Of the entries below, return exactly those lines that fall between the one containing "e : Nat := 0" and the one containing "latest completion. -/", the two end lines included.
Data supplied below:
-- ==== Sys2Proof/Machine/Cost.lean ====
section
/-! DEFINITION. What work costs: time conversions (R171, R172), descriptor costs (R113, R122, R125, R132), the cost table (R180),
charges (R165, R186) and the reserved step (R187). -/

namespace Sys2Proof.Machine
open Reg

/-! Conversions (R171, R172, R194). -/

/-- conv(C) for Lathe n. -/
def State.conv (s : State) (n c : Nat) : Nat :=
  let k := s.rd (LTH_CLK_STAT.FMIN_EFF n)
  if s.flag (LTH_CLK_STAT.BELOW_FLOOR n) then
    ceilDiv (c * 384) (max 1 ((48 + min k (s.rd (LTH_CLK_STAT.CEIL_CODE n))) * s.rd (LTH_CLK_STAT.DUTY n)))
  else ceilDiv (c * 48) (48 + k)

/-- port(b) under a port reservation. -/
def portTime (res b : Nat) : Nat := ceilDiv (b * 24) (25 * (64 - res))

/-- The partition's settings that the cost model uses. -/
structure PltCfg where
  cadence : Nat
  chunk : Nat
  chunkRes : Nat
  nodes : Nat
  qmax : Nat
  portRes : Nat
  maxLen : Nat
  base : Nat
  count : Nat
  allow : Nat
deriving DecidableEq, Repr

def State.pltCfgOf (p : Nat) (r : Fld → Nat) : PltCfg :=
  { cadence := r (PLT_CADENCE.CADENCE p), chunk := 64 * r (PLT_LIMITS.CHUNK64 p), chunkRes := r (PLT_LIMITS.CHUNK_RES p),
    nodes := r (PLT_LIMITS.SPEC_NODES p), qmax := r (PLT_LIMITS.QMAX p), portRes := r (PLT_LIMITS.PORT_RES p),
    maxLen := r (PLT_MAXLEN.MAX_LEN p), base := r (PLT_SLOTS.SLOT_BASE p), count := r (PLT_SLOTS.SLOT_COUNT p),
    allow := r (PLT_PFT_ALLOW.PFT_ALLOW p) }

/-- The settings in effect, and those of the shadows. -/
def State.pltCfg (s : State) (p : Nat) : PltCfg := State.pltCfgOf p s.inEff
def State.pltNew (s : State) (p : Nat) : PltCfg := State.pltCfgOf p s.rd

/-! Spindle classes (R111 to R113, R122). -/

/-- c, Kt is `tileRows`, L (Table 3.2); D (R75) over `cols` columns. -/
def tileC (a : Fmt) : Nat := if a = .bf16 then 4 else 1
def tileL (a : Fmt) : Nat := if a = .bf16 then 64 else 32
def drainD (o : Fmt) (cols : Nat) : Nat := ceilDiv (cols * o.bits) 512

/-- Rows in all, and the row blocks of an item list of one column group. -/
def Desc.itemRows (d : Desc) : Nat := if d.opcode = 1 then d.mM else d.hOut * d.wOut

/-- The rows m_q of every item of a repetition in order (Table 4.1; WINO: R121). -/
def Desc.items (d : Desc) : List Nat :=
  let blocks (rows mx : Nat) : List Nat := (List.range (ceilDiv rows mx)).map (fun b => min mx (rows - b * mx))
  if d.opcode = 3 then
    let e := winoE d.winoTile
    let t := ceilDiv d.hOut e * ceilDiv d.wOut e
    let planes := winoI d.winoTile * winoI d.winoTile
    (List.range (ceilDiv d.cOut 128)).flatMap (fun _ => (blocks t (if d.winoTile = 0 then 256 else 64)).flatMap (fun m => List.replicate planes m))
  else
    let groups := if d.opcode = 1 then ceilDiv d.mN 128 else if d.opcode = 4 then ceilDiv d.cIn 32 else ceilDiv d.cOut 128
    (List.range groups).flatMap (fun _ => blocks d.itemRows 256)

/-- T_K (Table 4.1). -/
def Desc.walkTiles (d : Desc) : Nat :=
  let kt := tileRows d.fA d.fB
  if d.opcode = 1 then ceilDiv d.mK kt else if d.opcode = 2 then d.fh * d.fw * ceilDiv d.cIn kt
  else if d.opcode = 4 then d.fh * d.fw else ceilDiv d.cIn kt

/-- s_q, d_q and i_q of an item of m rows (Table 4.2), before the rules of ACC_CHAIN. -/
def Desc.streamOf (d : Desc) (m : Nat) : Nat := ceilDiv d.walkTiles (2 ^ d.kSplit) * max (m * tileC d.fA) (tileL d.fA)
def Desc.drainOf (d : Desc) (m : Nat) : Nat :=
  m * drainD (if d.opcode = 3 then .fp32 else d.fO) (if d.opcode = 4 then 32 else 128) + 8 + 2 * d.kSplit
def Desc.loadOf (d : Desc) (m : Nat) : Nat := if d.accInit = 1 then m * 8 + 8 else 0

/-- A Spindle group on its way: the end of its last item's streaming, and the times at which the banks of the next item and of the one
after it have been drained. -/
structure GroupTime where
  e : Nat := 0
  free0 : Nat := 0
  free1 : Nat := 0
deriving DecidableEq, Repr

/-- One repetition on a group from its issue (R113): the group after it and the latest completion. -/
def Desc.groupRep (d : Desc) (first lastRep : Bool) (issue : Nat) (ms : List Nat) (g : GroupTime) : GroupTime × Nat :=
  let r := ms.foldl (fun (acc : GroupTime × Nat × Bool) m =>
    let a := if acc.2.2 then issue + tileL d.fA + 12 else acc.1.e
    let i := if d.accChain && !first then 0 else d.loadOf m
    let dr := if d.accChain && !lastRep then 0 else d.drainOf m
    let e := max a (acc.1.free0 + i) + d.streamOf m
    (⟨e, acc.1.free1, e + dr⟩, max acc.2.1 (e + dr), false)) (g, 0, true)
  (r.1, r.2.1)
End of Data supplied.
* Response to this task
  e : Nat := 0
  free0 : Nat := 0
  free1 : Nat := 0
deriving DecidableEq, Repr

/-- One repetition on a group from its issue (R113): the group after it and the latest completion. -/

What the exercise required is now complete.